- Task details: Starting at the line that contains "begin_ 0 s)" in the listing below, write out every line word for word until you have written the line that contains "def hwInt (k".

- Data for this exercise:
========

-- ==== Sys2Proof/Machine/HostPort.lean ====
section
/-! DEFINITION. The host port (chapter 03): the BAR2 pages of the queue pairs, the W1C flags and counters, coalescing,
push rings, register writes, and the path by which waiting commands, due execute-at commands, network datagrams and
forwarded inputs reach their meaning. -/
set_option autoImplicit false

namespace Sys2Proof.Machine

/-- The endpoint answers accesses: the module is powered and PERST_N is released (R439). -/
def busServed (s : State) : Bool := powered s && s.sys.perstN

/-! ### Pointer faults and the reset of a queue pair (R74, R75) -/

/-- A pointer's copies disagree (R74): the pair is emptied and out of service, and every other enabled pair hears of it. -/
def pointerFault (q which : Nat) (s : State) : State :=
  let s1 := setQueFlag q .ptrFault (countQ q (fun c => { c with ptrFaults := cnt32 c.ptrFaults }) s)
  let s2 := modQ q (fun x => { x with
    faulted := true, epoch := x.epoch + 1,
    cmd := { CmdSide.init with wm := x.cmd.wm, credLimit := x.cmd.credLimit, wordsTaken := x.cmd.wordsTaken },
    evt := { x.evt with words := [], waiting := [] } }) s1
  raise 0x0020 q [wordOf (queStat (getQ s2 q)), wordOf which] (.allBut q) s2

/-- The reset of a queue pair (R75); the watermark flags, PEAK and XCNT stay (DESIGN CHOICE, log 172). -/
def resetQueue (q : Nat) (s : State) : State :=
  modQ q (fun x => { x with
    faulted := false, cmd := { CmdSide.init with wm := x.cmd.wm }, evt := { EvtSide.init with wm := x.evt.wm } }) s

/-- Pointers whose copies an access can find unequal: 0-4 of EV_QUE_PTR_FAULT. -/
def pointerExists (fault : Option Nat) : Bool := match fault with
  | some k => decide (k ≤ 4)
  | none => true

/-- An access to a queue pair that finds a pointer's copies unequal has no other effect (R74). -/
def orPointerFault (q : Nat) (fault : Option Nat) (f : State → State) (s : State) : State :=
  match fault with
  | some k => if (getQ s q).faulted then f s else pointerFault q k s
  | none => f s

/-- An access of HOSTP to a register block at an offset of the target (R27, R426): a denied one is reported, writes nothing
and reads 0 (R429). -/
def hostAccess (target off need_ : Nat) (f : State → State) (s : State) : State :=
  if aclAllows s 1 target off need_ then f s
  else if need_ = 1 then emit (.readData 0) (deny 1 target off need_ s)
  else deny 1 target off need_ s

/-- The offset of a queue pair's registers in the target QUE; its BAR2 page is decided by the same descriptor
(DESIGN CHOICE, log 160). -/
def queOffset (q : Nat) : Nat := 256 * q

/-! ### WRITE_PORT, DOORBELL, READ_PORT (R65-R71) -/

/-- A malformed write of WRITE_PORT is dropped and sets WR_FMT (R65); the strand timer restarts at it (R68). -/
def badWrite (q : Nat) (s : State) : State :=
  setQueFlag q .wrFmt (if qEnabled (getQ s q) then strandStart q s
    else countQ q (fun c => { c with disabledWrites := cnt32 c.disabledWrites }) (strandStart q s))

/-- WRITE_PORT_WRITE (R65, R68). -/
def execWritePortWrite (q : Nat) (w : Word) (ok : Bool) (fault : Option Nat) (dt : Nat) (s : State) :
    Host.Outcome State Fault Refusal :=
  if 15 < q then .fault .noSuchQueue
  else if !pointerExists fault then .fault .noSuchUnit
  else
    let s1 := begin_ dt s
    .next (if !queServed s1 q then s1
      else hostAccess 1 (queOffset q) 2
        (orPointerFault q fault (fun a => if ok then writeWord q w a else badWrite q a)) s1)

/-- DOORBELL_WRITE (R67). -/
def execDoorbellWrite (p : PtrAt) (dt : Nat) (s : State) : Host.Outcome State Fault Refusal :=
  if 15 < p.q then .fault .noSuchQueue
  else if !pointerExists p.fault then .fault .noSuchUnit
  else
    let s1 := beginInput dt s
    .next (if !queServed s1 p.q then s1
      else hostAccess 1 (queOffset p.q) 2 (orPointerFault p.q p.fault (fun a => settle (ringBell descOf p.q a))) s1)

/-- The 64-bit READ_PORT word: WORD, VALID, SOP, EOP and REMAINING. -/
def readPortValue (w : EvWord) (left : Nat) : Nat :=
  w.word.toNat + 2 ^ 32 + natOfBool w.sop * 2 ^ 33 + natOfBool w.eop * 2 ^ 34 + min left 0xFFFFFF * 2 ^ 40

/-- A read of READ_PORT (R70). -/
def readPort (q : Nat) (wide : Bool) (s : State) : State :=
  let x := getQ s q
  if !wide then emit (.readData 0) (setQueFlag q .rdFmt s)
  else if x.push then emit (.readData 0) s
  else match x.evt.words with
    | [] => emit (.readData 0) s
    | w :: r =>
      emit (.readData (readPortValue w r.length)) (modQ q (fun x => { x with evt := { x.evt with words := r } }) s)

/-- READ_PORT_READ (R70). -/
def execReadPortRead (q : Nat) (wide : Bool) (fault : Option Nat) (dt : Nat) (s : State) :
    Host.Outcome State Fault Refusal :=
  if 15 < q then .fault .noSuchQueue
  else if !pointerExists fault then .fault .noSuchUnit
  else
    let s1 := begin_ dt s
    .next (if !busServed s1 then s1
      else if !queServed s1 q then emit (.readData 0) s1
      else hostAccess 1 (queOffset q) 1 (fun a => match fault with
        | some k => if (getQ a q).faulted then readPort q wide a else emit (.readData 0) (pointerFault q k a)
        | none => readPort q wide a) s1)

/-- QUE_RESET (R75). -/
def execQueReset (q dt : Nat) (s : State) : Host.Outcome State Fault Refusal :=
  if 15 < q then .fault .noSuchQueue
  else
    let s1 := begin_ dt s
    .next (if queServed s1 q then hostAccess 1 (queOffset q) 2 (resetQueue q) s1 else s1)

/-- An incomplete packet whose next word did not come in time (R50, R68). -/
def strandPart (q : Nat) (s : State) : State :=
  if (getQ s q).cmd.part.isEmpty then s
  else
    discardPart q (setQueFlag q .strandDisc (countQ q (fun c => { c with strandDisc := cnt32 c.strandDisc }) s))

/-- A partly filled entry is closed as by a doorbell, and an incomplete packet discarded (R68). -/
def strand (q : Nat) (s : State) : State :=
  let show_ := fun (c : CmdSide) =>
    let c1 := closeEntry c
    { c1 with vis := c1.vis ++ c1.inv, inv := [], strandAt := none }
  let s1 := runInterp descOf q (modCmd q show_ s)
  settle (if (getQ s1 q).cmd.held.isSome then s1 else strandPart q s1)

/-- STRAND_TIMEOUT (R68). -/
def execStrandTimeout (p : PtrAt) (s : State) : Host.Outcome State Fault Refusal :=
  if 15 < p.q then .fault .noSuchQueue
  else if !pointerExists p.fault then .fault .noSuchUnit
  else .next (match (getQ s p.q).cmd.strandAt with
    | none => begin_ 0 s
    | some t =>
      if !queServed s p.q then begin_ 0 s
      else orPointerFault p.q p.fault (strand p.q) (beginUp (t + (getQ s p.q).strand * 10000) s))

/-- The held command is accepted; the interpreter goes on, and an incomplete packet behind it whose strand timer has
expired is discarded. -/
def takeHeld (q : Nat) (r : Req) (s : State) : State :=
  let s2 := runInterp descOf q (take (descOf r.op) r (modCmd q (fun c => { c with held := none }) s))
  let c := (getQ s2 q).cmd
  settle (if c.held.isNone && c.strandAt.isNone then strandPart q s2 else s2)

/-- The longest response that a received packet can have (R71). -/
def longestResponse (r : Req) : Nat :=
  match descOf r.op with
  | some d => if lengthOk d r then d.maxResp else 3
  | none => 3

/-- COMMAND_TAKEN (R71): the held command is accepted now that its longest response has room. -/
def execCommandTaken (p : PtrAt) (dt : Nat) (s : State) : Host.Outcome State Fault Refusal :=
  if 15 < p.q then .fault .noSuchQueue
  else if !pointerExists p.fault then .fault .noSuchUnit
  else
    let s1 := beginInput dt s
    .next (match (getQ s1 p.q).cmd.held with
      | none => s1
      | some r =>
        if queServed s1 p.q && roomFor s1 p.q (longestResponse r) then orPointerFault p.q p.fault (takeHeld p.q r) s1 else s1)

/-- COMPLETION_PLACED (R71): the first packet that waits is placed once it has room. -/
def execCompletionPlaced (p : PtrAt) (s : State) : Host.Outcome State Fault Refusal :=
  if 15 < p.q then .fault .noSuchQueue
  else if !pointerExists p.fault then .fault .noSuchUnit
  else
    let s1 := begin_ 0 s
    .next (match (getQ s1 p.q).evt.waiting with
      | [] => s1
      | ws :: r =>
        if powered s1 && decide (evtLevel (getQ s1 p.q) + ws.length ≤ 4096) then
          orPointerFault p.q p.fault
            (fun a => placePacket p.q ws (modQ p.q (fun x => { x with evt := { x.evt with waiting := r } }) a)) s1
        else s1)

/-! ### Push mode (R72) -/

/-- The words of the first packet on the event side. -/
def firstPacket : List EvWord → List Word
  | [] => []
  | w :: r => if w.eop then [w.word] else w.word :: firstPacket r

/-- The size of the ring in words. -/
def ringWords (x : Queue) : Nat := 2 ^ x.ringLog2 / 4

/-- Words of the ring that the host has not consumed. -/
def ringUsed (x : Queue) : Nat := (x.ringTail + ringWords x - x.ringHead % ringWords x) % ringWords x

/-- The writes that put words into the ring from its tail on, wrapping at its end; with the tail at or beyond the end of a
ring made smaller they start at its base (DESIGN CHOICE, log 173). -/
def ringWrites (x : Queue) (ws : List Word) : List Output :=
  let left := ringWords x - x.ringTail
  .hostWrite (x.ringBase + 4 * x.ringTail) (ws.take left) ::
    (if left < ws.length then [.hostWrite x.ringBase (ws.drop left)] else [])

/-- An access of another master to a memory region (R25, R426): a denied one is reported and does nothing. -/
def regionAccess (master target need_ : Nat) (f : State → State) (s : State) : State :=
  if aclAllows s master target 0 need_ then f s else deny master target 0 need_ s

/-- A packet goes into the ring, and the tail moves on after it (R72). -/
def writePacket (q : Nat) (ws : List Word) (s : State) : State :=
  let x := getQ s q
  let tail := (x.ringTail + ws.length) % ringWords x
  let s2 := (ringWrites x ws).foldl (fun a o => emit o a) s
  let s3 := modQ q (fun y => { y with ringTail := tail, evt := { y.evt with words := y.evt.words.drop ws.length } }) s2
  if x.wbAddr = 0 then s3 else emit (.tailWrite x.wbAddr tail) s3

/-- PUSH_RING_WRITE (R72): the next packet is copied into the ring once it has room for all of it, through the staging
region, which the cores write and QDMA reads (R25, R428). -/
def execPushRingWrite (p : PtrAt) (s : State) : Host.Outcome State Fault Refusal :=
  if 15 < p.q then .fault .noSuchQueue
  else if !pointerExists p.fault then .fault .noSuchUnit
  else
    let s1 := begin_ 0 s
    let x := getQ s1 p.q
    let ws := firstPacket x.evt.words
    .next (if queServed s1 p.q && qEnabled x && x.push && !ws.isEmpty && decide (ringUsed x + ws.length < ringWords x) then
      orPointerFault p.q p.fault (regionAccess 4 0x1005 2 (regionAccess 7 0x1005 1 (writePacket p.q ws))) s1
    else s1)

/-! ### Interrupt coalescing and the W1C flags (R73, R76, R77) -/

/-- INT_STAT bit q sets by its coalescing, and the count returns to 0. -/
def coalFire (q : Nat) (s : State) : State :=
  setInt q (modQ q (fun x => { x with evt := { x.evt with coalCount := 0, coalAt := none } }) s)

/-- COAL_TIMEOUT (R73). -/
def execCoalTimeout (q : Nat) (s : State) : Host.Outcome State Fault Refusal :=
  if 15 < q then .fault .noSuchQueue
  else .next (match (getQ s q).evt.coalAt with
    | some t =>
      if powered s && !s.intStat.getD q false then coalFire q (beginUp (t + (getQ s q).coalCfgTime * 1000) s) else begin_ 0 s
    | none => begin_ 0 s)

/-- The hardware sets a bit of INT_STAT: that of a queue pair by its coalescing, whose count returns to 0 (R73). -/
def hwInt (k : Nat) (s : State) : State := if k < 16 then coalFire k s else setInt k s

/-- The bit of a queue pair in INT_STAT was cleared: it sets again at once, or its timer starts (R73). -/
def recoalesce (q : Nat) (s : State) : State :=
  let x := getQ s q
  if x.evt.coalCount = 0 then s
  else if max 1 x.coalCfgCount ≤ x.evt.coalCount then coalFire q s
  else if x.coalCfgTime = 0 then s
  else modQ q (fun x => { x with evt := { x.evt with coalAt := some s.up } }) s

/-- Numbers of the bits set in a mask of n bits. -/
def bitsOf (n mask : Nat) : List Nat := (List.range n).filter (fun i => Nat.testBit mask i)

/-- Ones are written to INT_STAT; a bit that the hardware sets in the same cycle stays 1 (R73, R76). -/
def clearInt (mask setNow : Nat) (s : State) : State :=
  let s1 := (bitsOf 23 setNow).foldl (fun a k => hwInt k a) s
  let gone := (bitsOf 23 mask).filter (fun k => !Nat.testBit setNow k && s1.intStat.getD k false)
  let s2 := gone.foldl (fun a k => { a with intStat := a.intStat.set k false }) s1
  (gone.filter (fun k => decide (k < 16))).foldl (fun a q => recoalesce q a) s2

/-- The number of flags of a register that carry an occurrence counter. -/
def flagCount : FlagReg → Nat
  | .sysErr => 4 | .que _ => 6 | .int => 32 | .stop => 5 | .time => 4

/-- The flag of QUE_STAT at a bit. -/
def queFlagOf (i : Nat) : QueFlag := [QueFlag.credViol, .wrFmt, .rdFmt, .evtDrop, .strandDisc, .ptrFault].getD i .credViol

/-- The hardware sets a flag. -/
def setFlag (reg : FlagReg) (i : Nat) (s : State) : State :=
  match reg with
  | .sysErr => setSysErr i s
  | .que q => setQueFlag q (queFlagOf i) s
  | .int => if i < 23 then hwInt i s else s
  | .stop => setStopFlag i s
  | .time => setTimeFlag i s

/-- Ones are written to a W1C register; a flag that the hardware sets in the same cycle stays 1 (R76). -/
def clearFlags (reg : FlagReg) (mask setNow : Nat) (s : State) : State :=
  let s1 := if reg = .int then s else (bitsOf (flagCount reg) setNow).foldl (fun a i => setFlag reg i a) s
  match reg with
  | .sysErr => { s1 with sys := { s1.sys with err := w1c s1.sys.err mask setNow } }
  | .que q =>
    ((bitsOf 6 mask).filter (fun i => !Nat.testBit setNow i)).foldl
      (fun a i => modQ q (fun x => putQueFlag (queFlagOf i) false x) a) s1
  | .int => clearInt mask setNow s1
  | .stop => { s1 with stop := { s1.stop with flags := w1c s1.stop.flags mask setNow } }
  | .time => { s1 with time := { s1.time with flags := w1c s1.time.flags mask setNow } }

========

- Solution for this problem:
    | none => begin_ 0 s)

/-- The hardware sets a bit of INT_STAT: that of a queue pair by its coalescing, whose count returns to 0 (R73). -/
def hwInt (k : Nat) (s : State) : State := if k < 16 then coalFire k s else setInt k s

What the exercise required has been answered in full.